2.1 The forward problem

Given the medium properties (e.g., the subsurface velocity), the forward problem consists of modeling the full seismic wavefield in a three-dimensional parallelipedic domain \(\Omega \subset {\mathbb {R}}^3\) at a given frequency. The wave propagation is usually controlled by a partial differential equation, whose formulation depends on the characteristics of the propagation model (Cohen 2002; Pinel 2010). In the frequency domain, the acoustic propagation of a pressure field u(xyz) at the position \((x,y,z) \in \Omega \) in a heterogeneous medium is governed by the Helmholtz equation defined as:

$$ -\Delta u(x,y,z) - k^2(x,y,z) u(x,y,z) \; =\; s(x,y,z), $$
(1)

where \(k(x,y,z)= 2\pi f/ m(x,y,z)\) is the wavenumber, \(f \in {\mathbb {R}^{+}}\) is the frequency in Hz, and m(xyz) is the variable acoustic-wave velocity model in m/s. In Eq. (1), \(\Delta \) represents the standard Laplace operator and s(xyz) a Dirac source term. In a more realistic scenario, the source excitation is estimated by solving an inverse problem [see Sjogreen and Petersson (2014)]. The wavelength is given by m(xyz) / f. We consider absorbing boundary conditions: First, a popular approach, called perfectly matched layer formulation (PML) (Berenger 1994, 1996), is used to obtain a satisfactory near boundary solution, without many artificial reflections; Second, this artificial boundary layer is used to absorb outgoing waves at any incidence angle as shown in (Berenger 1994). The acoustic full-waveform inversion requires the solution of three-dimensional Helmholtz problems at various locations of the Dirac sources and thus leads to multiple right-hand side problems (Sourbier et al. 2009a, b).

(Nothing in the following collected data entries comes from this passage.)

/-- With no output buffer, OLEN and OBUF hold no value. -/
theorem defines_iff_of_no_buffer (h : d.buffer = none) :
    r.defines d = true ↔
      (r.oval.isSome = d.identifier ∧ r.oext.isSome = d.identifier ∧ r.ortr.isSome = d.identifier ∧
        r.oword.isSome = d.word) ∧ r.olen = none ∧ r.obuf = [] := by
  simp [Response.defines, h]

/-- With an output buffer, OLEN is its length, which lies within the row's bounds. -/
theorem defines_iff_of_buffer {least most : Nat} (h : d.buffer = some (least, most)) :
    r.defines d = true ↔
      (r.oval.isSome = d.identifier ∧ r.oext.isSome = d.identifier ∧ r.ortr.isSome = d.identifier ∧
        r.oword.isSome = d.word) ∧
      r.olen = some (BitVec.ofNat 4 r.obuf.length) ∧ least ≤ r.obuf.length ∧ r.obuf.length ≤ most := by
  simp [Response.defines, h]

/-- Which of the fields but OLEN and OBUF hold a value. -/
theorem isSome_of_defines (h : r.defines d = true) :
    r.oval.isSome = d.identifier ∧ r.oext.isSome = d.identifier ∧ r.ortr.isSome = d.identifier ∧
      r.oword.isSome = d.word := by
  cases hb : d.buffer with
  | none => exact ((defines_iff_of_no_buffer hb).1 h).1
  | some bounds => exact ((defines_iff_of_buffer hb).1 h).1

/-- An operation's response is legal when what it defines on OK is, and each error it gives is one of its row. -/
theorem legalFor_respondWith {α : Type} {define : α → Response → Response} {res : Result α}
    (ok : ∀ a, res = .ok a →
      (define a (Response.bare .ok)).err = .ok ∧
      (define a (Response.bare .ok)).defines (definedFields i) = true ∧
      (define a (Response.bare .ok)).wordsClear = true)
    (range : res ≠ .rangeError ∨ .range ∈ errorsOf i) (length : res ≠ .lengthError ∨ .length ∈ errorsOf i) :
    (respondWith define res).legalFor i = true := by
  rw [legalFor_iff]
  cases res with
  | ok a => exact .inl (ok a rfl)
  | rangeError => exact .inr ⟨nofun, range.resolve_left (· rfl), rfl⟩
  | lengthError => exact .inr ⟨nofun, length.resolve_left (· rfl), rfl⟩

end Legal

/-- IDENC's fields: its bytes and their word (spec/30_encoding.md R69). -/
theorem portResponse_idenc (val : BitVec 32) (ext rtr : Bool) :
    portResponse (.idenc val ext rtr) =
      ((Response.bare .ok).withBuffer (idenc (identifierOperand val ext rtr))).withWord
        (idencWord (identifierOperand val ext rtr)) :=
  defineIdBytes_bytesLe32 _ _

/-- FRNEW's and FRDEC's fields on OK: the identifier, and a payload of at most 8 bytes. -/
theorem defineFrame_defines (f : Frame) :
    (defineFrame f (Response.bare .ok)).defines { identifier := true, word := false, buffer := some (0, 8) } = true :=
  (defines_iff_of_buffer rfl).2 ⟨⟨rfl, rfl, rfl, rfl⟩, rfl, Nat.zero_le _, f.len_le⟩

/-- IDNEW's and IDDEC's response carries no word. -/
theorem withIdentifier_wordsClear (id : Identifier) : ((Response.bare .ok).withIdentifier id).wordsClear = true :=
  wordsClear_iff.2 ⟨nofun, .inl rfl⟩

/-- Nor does FRNEW's and FRDEC's: beside an identifier the buffer is payload. -/
theorem defineFrame_wordsClear (f : Frame) : (defineFrame f (Response.bare .ok)).wordsClear = true :=
  wordsClear_iff.2 ⟨nofun, .inl rfl⟩

/-- Every operation's response is legal for it, whatever its operands (spec/30_encoding.md R69, R62). -/
theorem portResponse_legalFor (i : Instr) : (portResponse i).legalFor i = true := by
  cases i with
  | idnew val ext rtr =>
    refine legalFor_respondWith (fun v _ => ⟨rfl, rfl, withIdentifier_wordsClear v.id⟩) (.inr List.mem_cons_self)
      (.inl ?_)
    exact idnew_ne_lengthError _ ext rtr
  | idenc val ext rtr =>
    rw [portResponse_idenc]
    refine legalFor_iff.2 (.inl ⟨rfl, rfl, wordsClear_iff.2 ⟨fun w hw => ?_, .inr fun b hb => ?_⟩⟩)
    · obtain rfl := Option.some.inj hw
      exact ⟨packWord_getLsbD_31 _ _ _, .inr (wordOfBytes_bytesLe32 _)⟩
    · rw [bytesLe32_three_getLsbD hb, idencWord, packWord_getLsbD_31]
  | iddec buf =>
    refine legalFor_respondWith (fun id _ => ⟨rfl, rfl, withIdentifier_wordsClear id⟩) (.inl ?_)
      (.inr List.mem_cons_self)
    exact onBuffer_ne_rangeError buf iddec_ne_rangeError
  | mask val ext rtr =>
    refine legalFor_iff.2 (.inl ⟨rfl, rfl, wordsClear_iff.2 ⟨fun w hw => ?_, .inr nofun⟩⟩)
    obtain rfl := Option.some.inj hw
    exact ⟨packWord_getLsbD_31 _ _ _, .inl rfl⟩
  | frnew val ext rtr buf =>
    refine legalFor_respondWith (fun f _ => ⟨rfl, defineFrame_defines f, defineFrame_wordsClear f⟩) (.inl ?_)
      (.inr List.mem_cons_self)
    exact onBuffer_ne_rangeError buf (frnew_ne_rangeError _)
  | frenc val ext rtr buf =>
    refine legalFor_respondWith (fun b hb => ?_) (.inl ?_) (.inr List.mem_cons_self)
    · obtain ⟨f, -, rfl⟩ := map_eq_ok_iff.1 hb
      have length_eq : (frenc f).length = 4 + f.data.length := List.length_append ..
      have payload : f.data.length ≤ 8 := f.len_le
      refine ⟨rfl, (defines_iff_of_buffer rfl).2 ⟨⟨rfl, rfl, rfl, rfl⟩, rfl, ?_⟩, ?_⟩
      · rw [withBuffer_obuf, length_eq]
        exact ⟨Nat.le_add_right .., Nat.add_le_add_left payload 4⟩
      · refine wordsClear_iff.2 ⟨nofun, .inr fun b hb => ?_⟩
        rw [bytesLe32_three_getLsbD (w := idencWord f.id) hb, idencWord, packWord_getLsbD_31]
    · exact map_ne_rangeError _ (onBuffer_ne_rangeError buf (frnew_ne_rangeError _))
  | frdec buf =>
    refine legalFor_respondWith (fun f _ => ⟨rfl, defineFrame_defines f, defineFrame_wordsClear f⟩) (.inl ?_)
      (.inr List.mem_cons_self)
    exact onBuffer_ne_rangeError buf frdec_ne_rangeError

In this paper, we consider a standard second-order accurate seven point finite-difference discretization of the Helmholtz equation (1) on an uniform equidistant Cartesian grid of size \(N_x \times N_y \times N_z\). For later use, we define \(N = N_x \times N_y \times N_z\), h the corresponding mesh grid size, and \(\Omega _h\) the discrete computational domain. After discretization, the acoustic full-wave inversion leads to the following linear system with p multiple right-hand sides:

$$ A \, U \; = \; S $$
(2)

where \(S \in {\mathbb {C}^{N \times p}}\) and \(A \in {\mathbb {C}^{N \times N}}\) is a sparse complex matrix (nonhermitian and nonsymmetric due to the PML formulation). We note that the matrix A embeds the properties of the subsurface and depends on the propagation velocity model m that we want to quantify. Since a stability condition has to be satisfied to correctly represent the wave propagation phenomena (Cohen 2002), we consider numerical discretization schemes with 10 points per wavelength. Consequently, at a given frequency f in Hz, we deduce the mesh grid size h in m as

$$ h \; = \; \frac{\displaystyle \min _{(x,y,z) \in \Omega _h}m(x,y,z)}{10 \, f}. $$
(3)

In practice this last relation imposes the solution of very large systems of equations (see Sect. 5, where \(N \approx 10^6\)) at the frequencies of interest for the geophysicists. Such a task may be too computationally and memory expensive when solving linear systems by sparse direct methods. Due to their indefiniteness, these systems are known to be very challenging for iterative methods (Ernst and Gander 2012). Based on previous studies (Calandra et al. 2013, 2012; Lago 2013), we consider a recently proposed block flexible Krylov subspace method [BFGMRES-S (Calandra et al. 2013, Algorithm3)] for the solution of the linear system with multiple right-hand sides (2). In (Calandra et al. 2013) the authors have shown the relevance of the BFGMRES-S algorithm combined with a variable two-level preconditioner to address the solution of such large-scale acoustic forward problems in a distributed memory parallel environment. We refer the reader to (Calandra et al. 2012, Algorithm 5) for a complete description of the geometric two-grid preconditioner and to (Pinel 2010) for additional theoretical properties in relation with Krylov subspace methods. Applications to large-scale forward acoustic problems have been considered in detail in (Lago 2013, Chap. 4).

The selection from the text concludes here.